Described nano-fluid superconductive medium is for by volume with 3-5% nanometer silicon carbide particle and 1-2% dispersant neopelex (SDBS, chemical pure, anionic) puts into high-purity distilled water simultaneously, adopt pure hydrochloric acid or NaOH to regulate pH between 8.5-9, carry out ultrasonic vibration then and be prepared from 2 hours; Described nanometer silicon carbide particle is the 20-30 nano silicon carbide granulate.

Described nano-scale particle is by vapour deposition process, chemical reduction method, mechanical ball-milling method or the preparation of other method.

The course of work of the present utility model: vacuumize interface by superconductive medium vacuum cavity is vacuumized, make the atmospheric pressure of vacuum cavity 1.3 * 10 ^-1-1.3x10 ^-4After the negative pressure of Pa, vacuumize interface by superconductive medium vacuum cavity injected an amount of nano-fluid superconductive medium, make be full of the nano-fluid superconductive medium in the close teeth groove of imbibition core of cavity inner surface after, superconductive medium is vacuumized interface is sealed.During nano-fluid work, fluid is in the gas-liquid two-phase state, and the boiling point of nano-fluid under vacuum condition is lower than the operating temperature of LED, and radiator just might operate as normal.

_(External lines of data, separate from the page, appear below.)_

-- ==== Sys2Proof/Machine/Regs.lean ====
section
/-! DEFINITION. The address map of BAR0 (R41 to R44) as functions: which register an offset names, its reset value and
the bits of each access code. -/

namespace Sys2Proof.Machine
open Sys2Proof

/-- Bits hi to lo of a number. -/
def bitsOf (w : Nat) (hi lo : Nat) : Nat := (w / 2 ^ lo) % 2 ^ (hi + 1 - lo)

/-- The mask of bits hi to lo. -/
def maskOf (hi lo : Nat) : Nat := (2 ^ (hi + 1 - lo) - 1) * 2 ^ lo

/-- Bits hi to lo of a register word, as a number. -/
def fieldOf (w : W32) (hi lo : Nat) : Nat := bitsOf w.toNat hi lo

/-- A register word with bits hi to lo replaced by v. -/
def withField (w : W32) (hi lo v : Nat) : W32 :=
  (w &&& ~~~(BitVec.ofNat 32 (maskOf hi lo))) ||| BitVec.ofNat 32 ((v % 2 ^ (hi + 1 - lo)) * 2 ^ lo)

/-- The kind of a 64 KiB page of BAR0, with its block instance. -/
inductive PageKind where
  | glb | clk | cset | hif | flp | psc | crn | gnt | cfg | smb | hng | sch
  | seq (n : Nat) (q : SeqId)
  | arr (n : Nat) | str (n : Nat) | gth (n : Nat) | row (n : Nat) | store (n : Nat)
  | mem0 (m : Nat) | mem1 (m : Nat) | mem2
  | lnk0 (m : Nat) | lnk1
  | hrd (n : Nat) | rel (n : Nat) | spl | fab (n : Nat)
  deriving DecidableEq, Repr

/-- The page that a BAR0 offset falls in (R41 to R43); none for a reserved range. -/
def pageOf (off : Nat) : Option PageKind :=
  if off < 0xC0000 then
    match off / 0x10000 with
    | 0 => some .glb | 1 => some .clk | 2 => some .cset | 3 => some .hif | 4 => some .flp | 5 => some .psc
    | 6 => some .crn | 7 => some .gnt | 8 => some .cfg | 9 => some .smb | 10 => some .hng | _ => some .sch
  else if off < 0x1000000 then none
  else if off < 0x2000000 then
    let n := (off - 0x1000000) / 0x200000
    match (off - 0x1000000) % 0x200000 / 0x10000 with
    | 0 => some (.seq n .F) | 1 => some (.seq n .B) | 2 => some (.seq n .U) | 3 => some (.arr n)
    | 4 => some (.str n) | 5 => some (.gth n) | 6 => some (.row n) | 7 => some (.store n) | _ => none
  else if off < 0x2400000 then
    let m := (off - 0x2000000) / 0x40000
    match (off - 0x2000000) % 0x40000 / 0x10000 with
    | 0 => some (.mem0 m) | 1 => some (.mem1 m) | 2 => if m = 0 then some .mem2 else none | _ => none
  else if off < 0x2800000 then
    let m := (off - 0x2400000) / 0x40000
    match (off - 0x2400000) % 0x40000 / 0x10000 with
    | 0 => some (.lnk0 m) | 1 => if m = 0 then some .lnk1 else none | _ => none
  else if off < 0x2C00000 then
    let n := (off - 0x2800000) / 0x80000
    match (off - 0x2800000) % 0x80000 / 0x10000 with
    | 0 => some (.hrd n) | 1 => some (.rel n) | 2 => if n = 0 then some .spl else none | 3 => some (.fab n) | _ => none
  else none

/-- The registers of a page. CFG, ROW and FAB pages hold none that the register tables give. -/
def pageRows : PageKind → List RegRow
  | .glb => rows_glb | .clk => rows_clk | .cset => rows_cset | .hif => rows_hif | .flp => rows_flp
  | .psc => rows_psc | .crn => rows_crn | .gnt => rows_gnt | .cfg => [] | .smb => rows_smb | .hng => rows_hng
  | .sch => rows_sch | .seq _ .F => rows_seq ++ rows_seqF | .seq _ .U => rows_seq ++ rows_seqU | .seq _ .B => rows_seq | .arr _ => rows_arr
  | .str _ => rows_str | .gth _ => rows_gth | .row _ => [] | .store _ => rows_store | .mem0 _ => rows_mem0
  | .mem1 _ => rows_mem1 | .mem2 => rows_mem2 | .lnk0 _ => rows_lnk0 | .lnk1 => rows_lnk1 | .hrd _ => rows_hrd
  | .rel _ => rows_rel | .spl => rows_spl | .fab _ => []

/-- The indices of a register array that an offset within the array names. -/
def matchDims : List (Nat × Nat) → Nat → Option (List Nat)
  | [], d => if d = 0 then some [] else none
  | (cnt, st) :: t, d => if d / st < cnt then (matchDims t (d % st)).map (d / st :: ·) else none

/-- The row of a list that covers a page offset, with its indices. -/
def findRow : List RegRow → Nat → Option (RegRow × List Nat)
  | [], _ => none
  | r :: t, o =>
    if r.off ≤ o then
      match matchDims r.dims (o - r.off) with
      | some ix => some (r, ix)
      | none => findRow t o
    else findRow t o

/-- Whether an offset lies in the read-only mirror half of its page (R44). -/
def inMirror (off : Nat) : Bool := off % 0x10000 ≥ 0x8000

/-- The offset of the register itself, for an offset in either half of its page (R44), on its own word. -/
def homeOff (off : Nat) : Nat := (if inMirror off then off - 0x8000 else off) / 4 * 4

/-- The register that a home offset names, with its page and indices. -/
def regAt (off : Nat) : Option (PageKind × RegRow × List Nat) :=
  match pageOf off with
  | none => none
  | some pk => (findRow (pageRows pk) (off % 0x10000)).map (fun r => (pk, r.1, r.2))

/-- The bits of a register that have one of the access codes. -/
def accMask (r : RegRow) (as : List Acc) : W32 :=
  r.fields.foldl (fun w f => if as.contains f.acc then w ||| BitVec.ofNat 32 (maskOf f.hi f.lo) else w) 0

/-- The commit set of a register of a page (R49). -/
def setOfReg (pk : PageKind) (r : RegRow) : Option Nat :=
  match r.set, pk with
  | .none, _ => none
  | .fixed n, _ => some n
  | .core, .seq n _ | .core, .arr n | .core, .str n | .core, .gth n | .core, .store n => some (3 + n)
  | .core, _ => none

/-- Watchdog limits by engine kind (R435, HNG_WD in R452). -/
def watchdogReset : Nat → Nat
  | 0 => 0x186A0 | 1 => 0x3E8 | 2 => 0x2710 | 3 => 0x2710 | 4 => 0x3E8 | 5 => 0x186A0 | 6 => 0x1E8480
  | 7 => 0x186A0 | _ => 0x3E8

/-- The reset value of a register (R11): the fields of its row, with the three that depend on the index. -/
def regReset (off : Nat) : W32 :=
  match regAt off with
  | none => 0
  | some (pk, r, ix) =>
    let base : W32 := r.fields.foldl (fun w f => w ||| BitVec.ofNat 32 (f.reset * 2 ^ f.lo)) 0
    match pk, ix with
    | .lnk1, [m] => if r.off = 0x100 then base ||| BitVec.ofNat 32 m else base
    | .hif, [q] => if r.off = 0x400 then BitVec.ofNat 32 (1 + q % 63) else base
    | .hng, [k] => if r.off = 0x10 then base ||| BitVec.ofNat 32 (watchdogReset k) else base
    | _, _ => base

end Sys2Proof.Machine
end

Operation principle of the present utility model: because vacuum environment in the vacuum cavity, the boiling point of the nano-fluid superconductive medium in the vacuum cavity can be than much lower under the normal pressure, and is more volatile.Led light source with the heat transferred vacuum cavity after, temperature rising nano-fluid superconductive medium is heated, vaporized expanding absorbs heat, stores potential.Nano-fluid expansion back forms pressure differential, and the nano-fluid superconductive medium flows to the cavity top under action of pressure, and the nano-fluid superconductive medium is met cold at the cavity top, liquefaction, and the while liberated heat discharges potential.The vacuum cavity upper end absorbs nano-fluid superconductive medium liberated heat, and cavity top heat rises, and heat is delivered in the air with convection current, conduction pattern by cavity outside radiating fin, realizes reducing fast the purpose of LED temperature.The vacuum cavity inner surface adopts close teeth groove structure, and liquid forms backflow by the conduit of close teeth groove.The nano-fluid superconductive medium of liquefaction is back to cavity bottom along groove under the effect of gravity.

Increase external aluminium fin number, size, increase area of dissipation, improve rated power.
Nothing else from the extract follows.